* ASSIGNMENT: Please look for the string "that" below and report every line in which it occurs.

Collected data entries
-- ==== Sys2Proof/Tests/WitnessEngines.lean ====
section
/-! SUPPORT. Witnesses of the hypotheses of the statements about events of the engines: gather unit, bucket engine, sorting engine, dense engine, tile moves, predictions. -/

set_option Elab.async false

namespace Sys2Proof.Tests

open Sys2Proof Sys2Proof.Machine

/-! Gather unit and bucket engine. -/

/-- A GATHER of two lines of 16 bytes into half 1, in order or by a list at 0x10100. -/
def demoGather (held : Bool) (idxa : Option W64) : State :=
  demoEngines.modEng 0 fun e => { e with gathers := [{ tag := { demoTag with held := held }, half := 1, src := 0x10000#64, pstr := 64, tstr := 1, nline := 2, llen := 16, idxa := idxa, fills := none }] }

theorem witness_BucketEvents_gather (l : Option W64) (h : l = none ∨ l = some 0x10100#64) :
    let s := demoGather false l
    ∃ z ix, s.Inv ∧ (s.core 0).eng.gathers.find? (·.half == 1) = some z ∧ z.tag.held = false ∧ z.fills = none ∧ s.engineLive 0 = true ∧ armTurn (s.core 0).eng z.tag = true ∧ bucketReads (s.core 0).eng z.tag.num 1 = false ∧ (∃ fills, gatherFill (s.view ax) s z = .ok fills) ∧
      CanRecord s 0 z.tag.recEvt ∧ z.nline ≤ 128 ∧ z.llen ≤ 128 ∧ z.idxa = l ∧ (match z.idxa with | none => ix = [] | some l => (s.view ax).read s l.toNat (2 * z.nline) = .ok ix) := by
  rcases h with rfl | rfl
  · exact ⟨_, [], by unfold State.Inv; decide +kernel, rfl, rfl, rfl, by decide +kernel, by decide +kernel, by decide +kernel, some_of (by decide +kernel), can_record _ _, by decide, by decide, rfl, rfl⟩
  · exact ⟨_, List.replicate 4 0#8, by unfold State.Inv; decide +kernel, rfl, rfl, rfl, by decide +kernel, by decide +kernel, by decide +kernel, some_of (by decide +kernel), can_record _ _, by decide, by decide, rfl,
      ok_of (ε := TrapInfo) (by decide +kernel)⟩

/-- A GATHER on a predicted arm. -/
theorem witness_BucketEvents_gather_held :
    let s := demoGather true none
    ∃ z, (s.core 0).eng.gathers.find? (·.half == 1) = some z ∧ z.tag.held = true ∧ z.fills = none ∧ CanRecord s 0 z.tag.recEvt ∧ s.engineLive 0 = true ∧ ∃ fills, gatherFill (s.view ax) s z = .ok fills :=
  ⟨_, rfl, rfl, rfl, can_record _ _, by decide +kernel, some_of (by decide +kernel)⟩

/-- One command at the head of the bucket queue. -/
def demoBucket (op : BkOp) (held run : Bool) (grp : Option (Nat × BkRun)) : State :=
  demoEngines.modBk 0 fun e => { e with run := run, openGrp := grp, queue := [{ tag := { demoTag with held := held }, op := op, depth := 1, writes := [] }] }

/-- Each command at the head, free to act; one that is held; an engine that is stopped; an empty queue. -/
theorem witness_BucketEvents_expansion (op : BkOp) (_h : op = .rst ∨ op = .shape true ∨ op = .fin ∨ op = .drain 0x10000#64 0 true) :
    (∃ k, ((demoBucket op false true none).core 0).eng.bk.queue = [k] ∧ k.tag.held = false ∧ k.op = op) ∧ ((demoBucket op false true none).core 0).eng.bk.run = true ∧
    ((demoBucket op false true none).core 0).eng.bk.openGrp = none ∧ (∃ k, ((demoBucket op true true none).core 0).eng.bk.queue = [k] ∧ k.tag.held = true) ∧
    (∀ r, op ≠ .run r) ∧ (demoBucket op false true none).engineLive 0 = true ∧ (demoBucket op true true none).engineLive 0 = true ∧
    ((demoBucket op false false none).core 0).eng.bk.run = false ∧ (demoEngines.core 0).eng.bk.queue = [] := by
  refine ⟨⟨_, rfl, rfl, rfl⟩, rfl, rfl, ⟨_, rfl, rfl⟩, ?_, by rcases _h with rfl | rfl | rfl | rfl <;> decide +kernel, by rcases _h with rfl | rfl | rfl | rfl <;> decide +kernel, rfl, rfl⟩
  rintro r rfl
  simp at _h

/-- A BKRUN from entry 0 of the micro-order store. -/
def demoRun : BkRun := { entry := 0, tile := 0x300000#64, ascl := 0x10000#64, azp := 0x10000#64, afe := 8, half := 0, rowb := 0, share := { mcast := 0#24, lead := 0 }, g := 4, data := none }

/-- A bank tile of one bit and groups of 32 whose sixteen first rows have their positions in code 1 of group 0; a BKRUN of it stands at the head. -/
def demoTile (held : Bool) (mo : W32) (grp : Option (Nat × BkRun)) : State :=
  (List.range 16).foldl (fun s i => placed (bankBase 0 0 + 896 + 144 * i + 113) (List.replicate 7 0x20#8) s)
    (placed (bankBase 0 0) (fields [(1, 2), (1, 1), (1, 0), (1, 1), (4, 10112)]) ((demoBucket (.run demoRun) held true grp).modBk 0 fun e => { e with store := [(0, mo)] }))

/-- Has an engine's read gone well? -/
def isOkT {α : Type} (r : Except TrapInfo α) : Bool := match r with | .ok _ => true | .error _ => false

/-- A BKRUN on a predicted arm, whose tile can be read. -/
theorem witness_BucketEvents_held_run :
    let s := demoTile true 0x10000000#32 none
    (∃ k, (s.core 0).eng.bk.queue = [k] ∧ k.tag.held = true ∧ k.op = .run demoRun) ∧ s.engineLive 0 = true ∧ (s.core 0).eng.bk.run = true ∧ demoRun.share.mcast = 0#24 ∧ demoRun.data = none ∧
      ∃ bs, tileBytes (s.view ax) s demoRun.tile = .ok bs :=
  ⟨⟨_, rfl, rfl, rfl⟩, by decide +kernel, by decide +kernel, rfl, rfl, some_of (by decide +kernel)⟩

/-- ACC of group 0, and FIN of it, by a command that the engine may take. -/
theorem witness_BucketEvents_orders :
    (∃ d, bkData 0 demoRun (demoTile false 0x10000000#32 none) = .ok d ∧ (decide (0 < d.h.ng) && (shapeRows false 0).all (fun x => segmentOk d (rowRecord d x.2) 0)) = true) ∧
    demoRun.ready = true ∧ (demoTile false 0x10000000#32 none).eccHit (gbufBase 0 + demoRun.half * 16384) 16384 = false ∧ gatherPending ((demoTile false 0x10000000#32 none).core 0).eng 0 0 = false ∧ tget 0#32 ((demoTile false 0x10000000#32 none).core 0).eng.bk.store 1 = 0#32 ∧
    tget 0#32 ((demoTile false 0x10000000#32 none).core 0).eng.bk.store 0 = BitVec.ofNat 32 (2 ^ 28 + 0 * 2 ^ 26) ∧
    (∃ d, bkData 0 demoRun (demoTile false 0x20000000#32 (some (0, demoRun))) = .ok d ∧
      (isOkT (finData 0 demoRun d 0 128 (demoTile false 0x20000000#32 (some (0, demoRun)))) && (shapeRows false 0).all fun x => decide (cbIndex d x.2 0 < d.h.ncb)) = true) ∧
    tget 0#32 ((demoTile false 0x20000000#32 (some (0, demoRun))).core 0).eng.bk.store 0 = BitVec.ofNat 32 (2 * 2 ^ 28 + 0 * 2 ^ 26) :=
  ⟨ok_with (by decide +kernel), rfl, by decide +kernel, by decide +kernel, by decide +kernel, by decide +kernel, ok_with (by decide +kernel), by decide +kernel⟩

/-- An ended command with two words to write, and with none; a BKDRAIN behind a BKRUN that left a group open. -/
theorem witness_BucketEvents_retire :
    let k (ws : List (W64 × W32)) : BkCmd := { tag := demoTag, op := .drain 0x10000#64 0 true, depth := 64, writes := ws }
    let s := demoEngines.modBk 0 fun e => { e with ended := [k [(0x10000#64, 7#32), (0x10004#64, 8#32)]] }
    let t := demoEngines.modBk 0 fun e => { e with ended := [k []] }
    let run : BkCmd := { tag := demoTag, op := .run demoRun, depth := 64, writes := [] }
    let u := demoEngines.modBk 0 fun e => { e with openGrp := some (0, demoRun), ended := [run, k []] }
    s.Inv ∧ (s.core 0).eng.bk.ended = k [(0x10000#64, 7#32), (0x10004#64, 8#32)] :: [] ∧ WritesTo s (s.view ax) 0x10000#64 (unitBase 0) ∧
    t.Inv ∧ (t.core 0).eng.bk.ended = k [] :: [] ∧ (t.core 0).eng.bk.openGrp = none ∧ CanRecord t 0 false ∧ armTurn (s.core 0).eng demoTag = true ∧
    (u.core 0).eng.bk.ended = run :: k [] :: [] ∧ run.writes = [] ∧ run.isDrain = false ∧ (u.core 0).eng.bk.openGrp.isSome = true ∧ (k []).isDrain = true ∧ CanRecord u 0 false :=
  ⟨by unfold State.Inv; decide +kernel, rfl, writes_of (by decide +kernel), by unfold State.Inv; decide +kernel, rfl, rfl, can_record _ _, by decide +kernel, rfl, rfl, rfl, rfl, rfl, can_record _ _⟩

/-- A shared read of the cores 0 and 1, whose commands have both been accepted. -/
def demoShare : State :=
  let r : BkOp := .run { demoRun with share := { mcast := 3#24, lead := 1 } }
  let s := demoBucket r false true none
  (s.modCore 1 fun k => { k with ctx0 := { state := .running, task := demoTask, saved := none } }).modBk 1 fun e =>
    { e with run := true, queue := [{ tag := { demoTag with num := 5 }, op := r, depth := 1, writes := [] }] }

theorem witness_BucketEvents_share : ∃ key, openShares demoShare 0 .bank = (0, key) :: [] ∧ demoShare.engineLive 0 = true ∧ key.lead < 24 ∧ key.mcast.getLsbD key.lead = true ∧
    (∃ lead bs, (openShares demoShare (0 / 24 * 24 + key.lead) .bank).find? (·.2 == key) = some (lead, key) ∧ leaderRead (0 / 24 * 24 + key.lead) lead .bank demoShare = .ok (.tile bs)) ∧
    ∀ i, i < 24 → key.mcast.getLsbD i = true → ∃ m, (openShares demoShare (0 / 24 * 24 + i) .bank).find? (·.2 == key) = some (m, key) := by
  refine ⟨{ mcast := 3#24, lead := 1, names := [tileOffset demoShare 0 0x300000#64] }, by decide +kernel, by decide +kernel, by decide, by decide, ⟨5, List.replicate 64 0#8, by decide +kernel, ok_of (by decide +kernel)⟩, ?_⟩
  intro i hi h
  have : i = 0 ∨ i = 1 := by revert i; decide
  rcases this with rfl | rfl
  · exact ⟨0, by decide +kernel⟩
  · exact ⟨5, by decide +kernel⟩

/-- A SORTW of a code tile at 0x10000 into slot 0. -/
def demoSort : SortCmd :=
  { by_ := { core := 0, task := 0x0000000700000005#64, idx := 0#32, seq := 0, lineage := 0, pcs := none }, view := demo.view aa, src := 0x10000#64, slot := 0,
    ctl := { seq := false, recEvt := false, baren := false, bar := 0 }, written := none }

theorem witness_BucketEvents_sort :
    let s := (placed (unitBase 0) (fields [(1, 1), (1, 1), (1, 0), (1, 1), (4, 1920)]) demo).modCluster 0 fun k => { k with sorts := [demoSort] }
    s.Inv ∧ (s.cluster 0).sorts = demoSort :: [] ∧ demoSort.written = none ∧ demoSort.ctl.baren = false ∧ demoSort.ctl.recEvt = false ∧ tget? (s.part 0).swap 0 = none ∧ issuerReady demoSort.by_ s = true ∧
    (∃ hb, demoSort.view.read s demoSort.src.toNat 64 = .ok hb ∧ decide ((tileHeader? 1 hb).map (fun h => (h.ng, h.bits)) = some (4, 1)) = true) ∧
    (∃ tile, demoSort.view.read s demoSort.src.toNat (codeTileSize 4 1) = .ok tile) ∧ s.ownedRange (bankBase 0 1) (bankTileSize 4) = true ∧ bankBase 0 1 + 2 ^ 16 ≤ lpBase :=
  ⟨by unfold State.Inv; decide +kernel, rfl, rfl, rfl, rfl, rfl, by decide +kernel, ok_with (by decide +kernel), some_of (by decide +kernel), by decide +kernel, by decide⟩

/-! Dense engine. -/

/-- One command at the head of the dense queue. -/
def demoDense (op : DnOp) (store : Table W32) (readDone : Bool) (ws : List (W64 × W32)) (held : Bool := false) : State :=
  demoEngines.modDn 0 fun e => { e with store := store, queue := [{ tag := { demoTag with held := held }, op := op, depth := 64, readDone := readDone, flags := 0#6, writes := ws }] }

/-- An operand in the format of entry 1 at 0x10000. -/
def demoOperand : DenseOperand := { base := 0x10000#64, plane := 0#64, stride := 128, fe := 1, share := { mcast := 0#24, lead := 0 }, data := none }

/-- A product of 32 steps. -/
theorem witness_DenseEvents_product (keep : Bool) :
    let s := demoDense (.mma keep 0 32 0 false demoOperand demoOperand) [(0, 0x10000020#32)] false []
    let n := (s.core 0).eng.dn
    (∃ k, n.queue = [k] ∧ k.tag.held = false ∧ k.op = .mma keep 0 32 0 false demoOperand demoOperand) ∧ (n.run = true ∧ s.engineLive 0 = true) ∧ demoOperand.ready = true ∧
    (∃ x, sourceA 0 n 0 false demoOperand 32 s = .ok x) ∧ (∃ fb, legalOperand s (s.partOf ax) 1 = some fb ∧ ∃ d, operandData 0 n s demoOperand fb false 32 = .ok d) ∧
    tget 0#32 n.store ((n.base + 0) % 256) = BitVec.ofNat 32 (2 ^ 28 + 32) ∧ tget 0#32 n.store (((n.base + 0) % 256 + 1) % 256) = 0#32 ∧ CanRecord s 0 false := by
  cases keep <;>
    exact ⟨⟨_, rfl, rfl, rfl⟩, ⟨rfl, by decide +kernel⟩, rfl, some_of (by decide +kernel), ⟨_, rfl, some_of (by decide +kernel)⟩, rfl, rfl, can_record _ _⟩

* RESULT BELOW:
/-- Each command at the head, free to act; one that is held; an engine that is stopped; an empty queue. -/
/-- ACC of group 0, and FIN of it, by a command that the engine may take. -/
/-- An ended command with two words to write, and with none; a BKDRAIN behind a BKRUN that left a group open. -/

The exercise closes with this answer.